DATA PROVIDED: Begin

/-- R30: SVALID rises by a successful KSA only and falls by a failed KSA, CLR and reset only. -/
def Obligations.SvalidRisesByKsaOnly : Prop :=
  ∀ (s t : State) (e : HostEvent) (rest : List HostEvent), s.pending = e :: rest → step s = .next t →
    (t.svalid = true ↔
      (commandOf e = some .ksa ∧ s.keylen ≠ 0#9) ∨
      (commandOf e ≠ some .ksa ∧ commandOf e ≠ some .clr ∧ isReset e = false ∧ s.svalid = true))

/-- R21, R24, R25, R27, R28, R29: which commands write which part of the tuple, resets apart. -/
def Obligations.EachPartHasItsWriters : Prop :=
  ∀ (s t : State) (e : HostEvent) (rest : List HostEvent), s.pending = e :: rest → isReset e = false → step s = .next t →
    ((commandOf e ≠ some .ksa ∧ ∀ i, commandOf e = some i → usesGenerator i = false) → t.sbox = s.sbox) ∧
    ((∀ b, commandOf e ≠ some (.keyb b)) → t.key = s.key) ∧
    ((commandOf e ≠ some .clr ∧ ∀ b, commandOf e ≠ some (.keyb b)) → t.keylen = s.keylen) ∧
    ((commandOf e ≠ some .ksa ∧ commandOf e ≠ some .clr ∧ ∀ i, commandOf e = some i → usesGenerator i = false) →
      t.i = s.i ∧ t.j = s.j ∧ t.dout = s.dout)

/-- R188: errors block nothing: a command's effect does not depend on the sticky flags. -/
def Obligations.ErrorsDoNotBlockCommands : Prop :=
  ∀ (s t : State) (i : Instr), SameButStickyFlags s t →
    ∃ s' t', exec i s = .next s' ∧ exec i t = .next t' ∧ SameButStickyFlags s' t'

/-- R189: the port's checks come first, then decode, then the command's own check; one access raises at most one error. -/
def Obligations.BusCheckThenDecodeThenCommand : Prop :=
  ∀ (s : State) (off : Offset) (size : Size) (w : Word) (rest : List HostEvent),
    s.pending = .access (.write off size w) :: rest →
    (Refused (.write off size w) → step s = .next { s with pending := rest, response := some .busError }) ∧
    (¬ Refused (.write off size w) → (∀ i, decode w ≠ .ok i) →
      step s = .next { s with pending := rest, response := some .written, cmderr := true, dvalid := false }) ∧
    (¬ Refused (.write off size w) → ∀ i, decode w = .ok i →
      ∃ t, step s = .next t ∧ t.response = some .written ∧ (t.cmderr = true → s.cmderr = true) ∧
        (t.keyerr = true → s.keyerr = true ∨ (i = .ksa ∧ s.keylen = 0#9)) ∧
        (t.seqerr = true → s.seqerr = true ∨ (usesGenerator i = true ∧ s.svalid = false)))

/-! ### Invariants and what the port can observe -/

/-- R22, R25, R42 at reset. -/
def Obligations.InvariantsHoldAtReset : Prop := State.reset.Inv

/-- R22, R25, R42: every step keeps the invariants, whatever the event. -/
def Obligations.EveryStepKeepsTheInvariants : Prop :=
  ∀ s t : State, s.Inv → step s = .next t → t.Inv

/-- R42: every state reached from reset by any host accesses meets the invariants, whatever S and K hold at reset. -/
def Obligations.ReachableStatesMeetTheInvariants : Prop :=
  ∀ (es : List HostEvent) (sbox key : Table) (n : Nat) (t : State),
    Sys2Proof.core.run n { State.reset with sbox := sbox, key := key, pending := es } = .next t →
    (t.keylen = 0#9 → t.svalid = false) ∧
    (t.svalid = false → t.i = 0#8 ∧ t.j = 0#8 ∧ t.dout = 0#8) ∧
    (t.svalid = true → IsPermutation t.sbox) ∧ t.keylen.toNat ≤ 256

/-- R23, R24, D30: two states that differ only in the unobservable contents of S and K get the same answers and stay so. -/
def Obligations.UnobservableArraysNeverShow : Prop :=
  ∀ s t : State, ObsEq s t → ∃ s' t', step s = .next s' ∧ step t = .next t' ∧ ObsEq s' t'

/-! ### Frames -/

/-- No command changes the model's own fields. -/
def Obligations.CommandsLeaveTheSurroundings : Prop :=
  ∀ (i : Instr) (s t : State), exec i s = .next t → SameSurroundings s t

/-- NOP leaves all but DVALID; CLR leaves every entry of S and K. -/
def Obligations.FrameOfNopAndClr : Prop :=
  (∀ s t : State, exec .nop s = .next t →
    t.sbox = s.sbox ∧ t.key = s.key ∧ t.keylen = s.keylen ∧ t.i = s.i ∧ t.j = s.j ∧ t.dout = s.dout ∧
    t.svalid = s.svalid ∧ t.keyerr = s.keyerr ∧ t.seqerr = s.seqerr ∧ t.cmderr = s.cmderr ∧ t.kovf = s.kovf) ∧
  (∀ s t : State, exec .clr s = .next t →
    ∀ k : Byte, readTable t.sbox k = readTable s.sbox k ∧ readTable t.key k = readTable s.key k)

/-- R101, R26: KEYB leaves S, I, J, DOUT, SVALID and the error flags, every key byte but K[KEYLEN], and all of K when the
buffer is full; KOVF with room, KEYLEN when full. -/
def Obligations.FrameOfKeyb : Prop :=
  ∀ (b : Byte) (s t : State), exec (.keyb b) s = .next t →
    t.sbox = s.sbox ∧ t.i = s.i ∧ t.j = s.j ∧ t.dout = s.dout ∧ t.svalid = s.svalid ∧ t.keyerr = s.keyerr ∧
    t.seqerr = s.seqerr ∧ t.cmderr = s.cmderr ∧
    (∀ n : Byte, n.toNat ≠ s.keylen.toNat → readTable t.key n = readTable s.key n) ∧
    (s.keylen.toNat < 256 → t.kovf = s.kovf) ∧
    (256 ≤ s.keylen.toNat → t.keylen = s.keylen ∧ ∀ n : Byte, readTable t.key n = readTable s.key n)

/-- R103: KSA leaves K, KEYLEN, SEQERR, CMDERR and KOVF; a successful one leaves KEYERR, and a failed one leaves S, I, J and
DOUT. -/
def Obligations.FrameOfKsa : Prop :=
  ∀ s t : State, exec .ksa s = .next t →
    t.key = s.key ∧ t.keylen = s.keylen ∧ t.seqerr = s.seqerr ∧ t.cmderr = s.cmderr ∧ t.kovf = s.kovf ∧
    (s.keylen ≠ 0#9 → t.keyerr = s.keyerr) ∧
    (s.keylen = 0#9 → (∀ k : Byte, readTable t.sbox k = readTable s.sbox k) ∧ t.i = s.i ∧ t.j = s.j ∧ t.dout = s.dout)

/-- R123, R141: GEN and XOR leave K, KEYLEN, SVALID, KEYERR, CMDERR and KOVF, and every entry of S but the two they swap; a
failed one leaves S, I, J and DOUT too. -/
def Obligations.FrameOfGenAndXor : Prop :=
  ∀ (i : Instr) (s t : State), usesGenerator i = true → exec i s = .next t →
    t.key = s.key ∧ t.keylen = s.keylen ∧ t.svalid = s.svalid ∧ t.keyerr = s.keyerr ∧ t.cmderr = s.cmderr ∧
    t.kovf = s.kovf ∧
    (s.svalid = true → t.seqerr = s.seqerr ∧
      ∀ k : Byte, k ≠ s.i + 1#8 → k ≠ s.j + readTable s.sbox (s.i + 1#8) → readTable t.sbox k = readTable s.sbox k) ∧
    (s.svalid = false → (∀ k : Byte, readTable t.sbox k = readTable s.sbox k) ∧ t.i = s.i ∧ t.j = s.j ∧ t.dout = s.dout)

/-! ### Assembler (30_encoding.md R89, R90) -/

/-- R89: an access line is one access: a command line writes its encoding to CMD, `.word` writes any word, `RD` reads the
register's offset, and an operand outside its range is an assembly error. -/
def Obligations.AssemblerLinesAreAccesses : Prop :=
  assembleLine .nop = some (.write 0x000#12 .word (encode .nop)) ∧
  assembleLine .clr = some (.write 0x000#12 .word (encode .clr)) ∧
  assembleLine .ksa = some (.write 0x000#12 .word (encode .ksa)) ∧
  assembleLine .gen = some (.write 0x000#12 .word (encode .gen)) ∧
  (∀ b : Byte, assembleLine (.keyb b.toNat) = some (.write 0x000#12 .word (encode (.keyb b))) ∧
    assembleLine (.xor b.toNat) = some (.write 0x000#12 .word (encode (.xor b))) ∧
    ∃ off : Offset, off.toNat = 0x400 + 4 * b.toNat ∧ assembleLine (.rdSbox b.toNat) = some (.read off .word)) ∧
  (∀ w : Word, assembleLine (.word w.toNat) = some (.write 0x000#12 .word w)) ∧
  assembleLine .rdStatus = some (.read 0x004#12 .word) ∧ assembleLine .rdDout = some (.read 0x008#12 .word) ∧
  assembleLine .rdPrgaIdx = some (.read 0x00C#12 .word) ∧
  (∀ n : Nat, 256 ≤ n → assembleLine (.keyb n) = none ∧ assembleLine (.xor n) = none ∧ assembleLine (.rdSbox n) = none)

/-- R90: a pseudo-instruction is exactly its expansion, also with no operand. -/
def Obligations.PseudoInstructionsExpand : Prop :=
  (∀ bs : List Nat, expandPseudo (.setkey bs) = [.clr] ++ bs.map .keyb ++ [.ksa]) ∧
  expandPseudo (.setkey []) = [.clr, .ksa] ∧ expandPseudo .resched = [.ksa] ∧
  (∀ bs : List Nat, expandPseudo (.enc bs) = bs.flatMap fun b => [.xor b, .rdDout]) ∧
  (∀ n : Nat, expandPseudo (.ks n) = (List.replicate n [AsmLine.gen, .rdDout]).flatten)
end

DATA PROVIDED: End

TASK DIRECTIONS.
Your reply should be a single number: the count of lines above that include the string "rdDout".

EXERCISE RESPONSE.
3